[Dataset entries]
══════════

-- ==== Sys2Proof/Certificates/Slice0/Obligations.lean ====
section
/-! DEFINITION. The statements for the provers: what the commands of the part do, rule by rule of spec/, and what holds of every
state. `m` (`f` for a transaction) is the state in which a step takes place. For the rows that are due at once it is the given one with
its boundary work done (`State.settle`; that this work stands at the boundary of an event is the model's choice, log 4); for every other
row whatever is due at once has been made as well (`State.caughtUp`; log 8). SettleFrame says what both do. -/

section Statements

open Sys2Proof Sys2Proof.Machine

/-! ### The machine -/

/-- A step takes the command at the front of the queue and runs it on the rest; an empty queue idles (the model's, log 2). -/
def Obligations.StepRunsFrontCommand : Prop :=
  ∀ (c : Instr) (rest : List Instr) (s : State),
    step { s with pending := c :: rest } = exec c { s with pending := rest } ∧
      step { s with pending := [] } = .next { s with pending := [] }

/-- Every row answers a next state, keeps the queue of commands, and leaves the state alone when it is not due.
That a row which is not due leaves the state alone is the model's choice (log 1). -/
def Obligations.EveryRowAnswersNext : Prop :=
  ∀ (i : Instr) (s : State),
    (∃ t, exec i s = .next t ∧ t.pending = s.pending) ∧ (i.due (i.moment s) = false → exec i s = .next s)

/-- The values after line reset, for any straps, attempt left at the DRAM, memory and queue; and State.reset is such a state, with
straps 0 (the model's, log 12) and no memory listed.
The straps and the memory of State.reset are the model's (log 12, log 10). -/
def Obligations.ResetValues : Prop :=
  (∀ (b : BitVec 4) (a : Option Transfer) (mem : Memory) (q : List Instr),
    State.lineResetValues b a mem q =
      { geometry := ⟨0, 0, 0⟩
        windows := ⟨none, none, none, none⟩
        cbase := b
        mode := .idle
        requestedMode := .idle
        assembler := ⟨[], none, none⟩
        sweeps := ⟨List.replicate 24 none, none, 2000⟩
        engine := ⟨[], none⟩
        pilots := List.replicate 16 ⟨.empty, 0, 0, 0, 0⟩
        channels := List.replicate 3072 ⟨0, .good⟩
        directory := List.replicate 32 ⟨.free, 0, 0, 0, 0, 0, 0, 0, 0, 0, false, false, [], []⟩
        stackUnit := ⟨[], none⟩
        drq := ⟨List.replicate 8 none, [], 500⟩
        pwb := []
        held := none
        answer := none
        port :=
          { forward := none, engine := ⟨none, none⟩, stackUnit := ⟨none, none⟩, pilotUnit := ⟨none, none⟩
            drqFetch := ⟨none, none⟩, reportUnit := ⟨none, none⟩, fetchFor := none, current := none, rotation := .reportUnit
            holder := .forwarding, sliceCount := 0, forwardSlice := 8, partSlice := 8, attempt := none, abandoned := a }
        commands := ⟨List.replicate 8 ⟨List.replicate 8 0, false, none, false⟩, [], none, []⟩
        reports := ⟨0, false, 0, 0, [], [], none, false, true, List.replicate 32 true⟩
        memory := mem
        pending := q }) ∧
    State.reset = State.lineResetValues 0 none [] [] ∧ State.reset.attn = false

/-- LINE_RESET, in every state: the reset values, memory and the waiting commands kept, an attempt at the DRAM left behind as
abandoned, and the write of mirror record 0 presented, at the DRAM at once when nothing was left there.
That the low interval of RESETn is one event is the model's (log 13). That the first mirror write is presented, and given to the DRAM,
in that same event is the model's (log 4). -/
def Obligations.LineResetState : Prop :=
  ∀ (b : BitVec 4) (s : State) (left : Option Transfer),
    left = (match s.port.attempt with
      | none => s.port.abandoned
      | some side => (s.port.atDram side).map (·.transfer)) →
    exec (.lineReset b) s = .next
      { State.lineResetValues b left s.memory s.pending with
        port := { Port.atReset left with
          reportUnit := ⟨some ⟨.write (64 * 2 ^ 30 * b.toNat + 0x400) [0, 0, 0, 0, 0, 0, 0, 0], 0, false⟩, none⟩
          holder := if left.isSome then .forwarding else .part
          current := if left.isSome then none else some .reportUnit
          attempt := if left.isSome then none else some .part }
        reports := { Reports.atReset with stale := false :: List.replicate 31 true, out := some ⟨.mirror 0, false⟩ } }

/-- The boundary of an event changes the memory port and the Report Unit alone. It takes no outstanding transfer back and changes no
setting, and of the Report Unit it changes the hand order, the stale marks, the outstanding write and the producer write that is due,
and those only when the client has no write outstanding.
A row that is not itself due at once takes place after whatever is due at once: the beginning of the head command, a claim, a window
change, each as its own row makes it, until none is due.
That these steps are made before the other rows is the model's reading of "at once" and "first moment" (log 8). -/
def Obligations.SettleFrame : Prop :=
  (∀ s : State,
    s.settle = { s with port := s.settle.port, reports := s.settle.reports } ∧
    (∀ c, (s.port.client c).out.isSome = true → s.settle.port.client c = s.port.client c) ∧
    (∀ x, s.port.forward = some x → s.settle.port.forward = some x) ∧
    s.settle.port.abandoned = s.port.abandoned ∧
    s.settle.port.forwardSlice = s.port.forwardSlice ∧ s.settle.port.partSlice = s.port.partSlice ∧
    (∀ side, s.port.attempt = some side → s.settle.port.attempt = some side) ∧
    (s.port.reportUnit.out.isSome = true → s.settle.reports = s.reports) ∧
    s.settle.reports = { s.reports with
      handOrder := s.settle.reports.handOrder
      stale := s.settle.reports.stale
      out := s.settle.reports.out
      producerDue := s.settle.reports.producerDue } ∧
    (s.settle.reports.producerDue = true → s.reports.producerDue = true)) ∧
  (∀ s : State, s.caughtUp.overdue = false ∧ (s.settle.overdue = false → s.caughtUp = s.settle)) ∧
  (∀ (s t : State) (i : Instr), s.settle.overdue = true → i.atOnce = true → i.due s.settle = true → exec i s = .next t →
    s.caughtUp = t.caughtUp) ∧
  (∀ s : State, s.commands.queue ≠ [] → (s.settle.overdue = true ↔ ∃ i : Instr, i.atOnce = true ∧ i.due s.settle = true))

/-- R141's table, for a port with no attempt at the DRAM, what the side that issues does (R140), and that after the boundary of an
event no decision is left to make. -/
def Obligations.ArbiterDecision : Prop :=
  (∀ p : Port, p.attempt = none → p.abandoned = none →
    (p.waiting p.holder = false → p.waiting p.holder.other = false → p.arbitrate = p) ∧
    (p.waiting p.holder = true → p.waiting p.holder.other = false → p.arbitrate = p.issue p.holder) ∧
    (p.waiting p.holder = false → p.waiting p.holder.other = true →
      p.arbitrate = { p with holder := p.holder.other, sliceCount := 0 }.issue p.holder.other) ∧
    (p.waiting p.holder = true → p.waiting p.holder.other = true → p.sliceCount < p.slice p.holder →
      p.arbitrate = { p with sliceCount := p.sliceCount + 1 }.issue p.holder) ∧
    (p.waiting p.holder = true → p.waiting p.holder.other = true → p.slice p.holder ≤ p.sliceCount →
      p.arbitrate = { p with holder := p.holder.other, sliceCount := 1 }.issue p.holder.other)) ∧
  (∀ p : Port, p.issue .forwarding = { p with attempt := some .forwarding }) ∧
  (∀ (p : Port) (c : Client), p.current = some c → p.issue .part = { p with attempt := some .part }) ∧
  (∀ (p : Port) (c : Client) (before after : List Client), p.current = none → Client.after p.rotation = before ++ c :: after →
    (∀ d ∈ before, (p.client d).out = none) → (p.client c).out.isSome = true →
    p.issue .part = { p with current := some c, rotation := c, attempt := some .part }) ∧
  (∀ (s : State) (side : Side), s.settle.port.attempt = none → s.settle.port.abandoned = none →
    s.settle.port.waiting side = false)

/-! ### Time -/

/-- TICK. When no countdown comes to 0, every running one is lowered by one and nothing else changes. In every state the Stall Timer is
counted first, with its expiry when it comes to 0 (StallExpiry), then each discard countdown in increasing entry index: one that comes
to 0 frees its entry with READ_DISCARDED, TIMEOUT. DISCARD_COUNTDOWN_EXPIRY is the pulse that brings that countdown to 0.
The expiry as a row of its own is the model's (log 5). -/
def Obligations.TickAndDiscard : Prop :=
  (∀ s m : State, m = s.caughtUp → m.drq.entries.length = 8 → (∀ n, m.sweeps.stallTimer = some n → 1 < n) →
    (∀ e, some e ∈ m.drq.entries → 1 < e.countdown) →
    exec .tick s = .next (State.settle { m with
      sweeps := { m.sweeps with stallTimer := m.sweeps.stallTimer.map (fun n => n - 1) }
      drq := { m.drq with entries := m.drq.entries.map (Option.map (fun e => { e with countdown := e.countdown - 1 })) } })) ∧
  (∀ s m x : State, m = s.caughtUp →
    x = (match m.sweeps.stallTimer with
      | none => m
      | some n => if n ≤ 1 then m.stallExpire else { m with sweeps := { m.sweeps with stallTimer := some (n - 1) } }) →
    exec .tick s = .next ((List.range 8).foldl State.countDown x).settle ∧
    ∀ (i : Nat) (e : DrqEntry), m.drq.entries[i]? = some (some e) → e.countdown ≤ 1 →
      exec (.discardCountdownExpiry i) s = .next ((List.range 8).foldl State.countDown x).settle) ∧
  (∀ (y : State) (i : Nat),
    ((∀ e, y.drq.entries[i]? ≠ some (some e)) → y.countDown i = y) ∧
    (∀ e, y.drq.entries[i]? = some (some e) →
      (1 < e.countdown → y.countDown i = { y with
        drq := { y.drq with entries := y.drq.entries.set i (some { e with countdown := e.countdown - 1 }) } }) ∧
      (e.countdown ≤ 1 → y.countDown i = State.submit
        { y with
          drq := { y.drq with entries := y.drq.entries.set i none, fetchOrder := y.drq.fetchOrder.filter (· != i) }
          port := { y.port with fetchFor := if y.port.fetchFor = some i then none else y.port.fetchFor } }
        .readDiscarded e.address (some e.requester) 1)))

/-- STALL_TIMER_EXPIRY is the pulse that brings the Stall Timer to 0. The stalled sweeps are aborted in the order of their entries, then
the correlating ones are stalled, with STREAM_STALLED when there is one, and the timer is reloaded while a sweep remains in a
correlation state; then the discard countdowns are counted.
The expiry as a row of its own is the model's (log 5). The order in which several stalled sweeps leave is the model's (log 32). -/
def Obligations.StallExpiry : Prop :=
  ∀ (s m s1 s2 s3 s4 : State) (n : Nat), m = s.caughtUp → m.sweeps.stallTimer = some n → n ≤ 1 →
    s1 = (m.entriesWhere (fun w => w.state == .stalled)).foldl (fun x e => x.leaveCorrelation e .stallAborted) m →
    s2 = { s1 with sweeps := { s1.sweeps with table := s1.sweeps.table.map (Option.map (fun w =>
      if w.state = .correlating then { w with state := .stalled } else w)) } } →
    s3 = (if s1.entriesWhere (fun w => w.state == .correlating) = [] then s2
      else s2.submit .streamStalled 0 none (s1.entriesWhere (fun w => w.state == .correlating)).length) →
    s4 = { s3 with sweeps := { s3.sweeps with
      stallTimer := if s3.anyCorrelation then some s3.sweeps.stallPeriod else none } } →
    m.stallExpire = s4 ∧ exec .stallTimerExpiry s = .next ((List.range 8).foldl State.countDown s4).settle

/-! ### Memory -/

/-- An attempt answered BUSY keeps its transfer outstanding with its count raised, and its next attempt is due; at the 1,025th BUSY the
row acts as the row of an answer FAULT with no word in memory. -/
def Obligations.BusyAnswer : Prop :=
  (∀ (s m : State) (x : ForwardSource) (o : Outstanding), m = s.caughtUp → m.port.attempt = some .forwarding →
    m.port.forward = some (x, o) → o.busy < 1024 →
    exec .attemptBusy s = .next (State.settle { m with
      port := { m.port with forward := some (x, { o with busy := o.busy + 1 }), attempt := none } })) ∧
  (∀ (s m : State) (c : Client) (o : Outstanding), m = s.caughtUp → m.port.attempt = some .part → m.port.current = some c →
    (m.port.client c).out = some o → o.busy < 1024 →
    exec .attemptBusy s = .next (State.settle { m with
      port := { m.port.setClient c ⟨some { o with busy := o.busy + 1 }, (m.port.client c).next⟩ with attempt := none } })) ∧
  (∀ (s m : State) (side : Side) (o : Outstanding) (i : Instr), m = s.caughtUp → m.port.attempt = some side →
    m.port.atDram side = some o → 1024 ≤ o.busy → i.due m = true →
    i ∈ answerRows (.fault []) →
    exec .attemptBusy s = exec i s) ∧
  (∀ (mem : Memory) (t : Transfer), mem.attempt t (.fault []) = mem)

/-- Words written to memory in canonical form are read back, and every other word reads as before. A row that answers an attempt leaves in
memory what its operand makes of the transfer at the DRAM; the row that ends an attempt abandoned by a line reset leaves what its operand
makes of that one; every other row, ATTEMPT_BUSY among them, leaves memory as it was.
Memory as listed words is the model's (log 9, log 10). Which words of a FAULT are in memory is an operand (log 11), for a producer write
too (log 38). -/
def Obligations.MemoryWordsChange : Prop :=
  (∀ (mem : Memory) (a : Nat) (ws : List Word), mem.wf →
    (mem.writeWords a ws).wf ∧ (mem.writeWords a ws).readWords a ws.length = ws ∧
      ∀ b, (∀ i < ws.length, b ≠ a + 4 * i) → (mem.writeWords a ws).read b = mem.read b) ∧
  (∀ (i : Instr) (a : DramAnswer) (s t m : State), m = s.caughtUp → i ∈ answerRows a → exec i s = .next t →
    (i.due m = false → t.memory = s.memory) ∧
    (i.due m = true → t.memory = match m.port.attempt.bind m.port.atDram with
      | none => s.memory
      | some o => s.memory.attempt o.transfer a)) ∧
  (∀ (landed : List Bool) (s t : State), exec (.abandonedAttemptFinished landed) s = .next t →
    t.memory = match s.port.abandoned with
      | none => s.memory
      | some x => s.memory.attempt x (.fault landed)) ∧
  (∀ (i : Instr) (s t : State), (∀ a, i ∉ answerRows a) → (∀ landed, i ≠ .abandonedAttemptFinished landed) →
    exec i s = .next t → t.memory = s.memory) ∧
  (∀ (mem : Memory) (t : Transfer) (a : DramAnswer), mem.attempt t a = (match t, a with
    | .read _ _, _ => mem
    | .write x ws, .ok => mem.writeWords x ws
    | .write x ws, .fault landed => mem.writeLanded x ws landed)) ∧
  (∀ (mem : Memory) (x b : Nat) (ws : List Word) (landed : List Bool), mem.wf →
    (mem.writeLanded x ws landed).read b = mem.read b ∨
      ∃ k, landed[k]? = some true ∧ b = x + 4 * k ∧ ws[k]? = some ((mem.writeLanded x ws landed).read b))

══════════

In the entries above, identify every line with the word "back". Copy those lines.

#### Final answer:
/-- The boundary of an event changes the memory port and the Report Unit alone. It takes no outstanding transfer back and changes no
/-- Words written to memory in canonical form are read back, and every other word reads as before. A row that answers an attempt leaves in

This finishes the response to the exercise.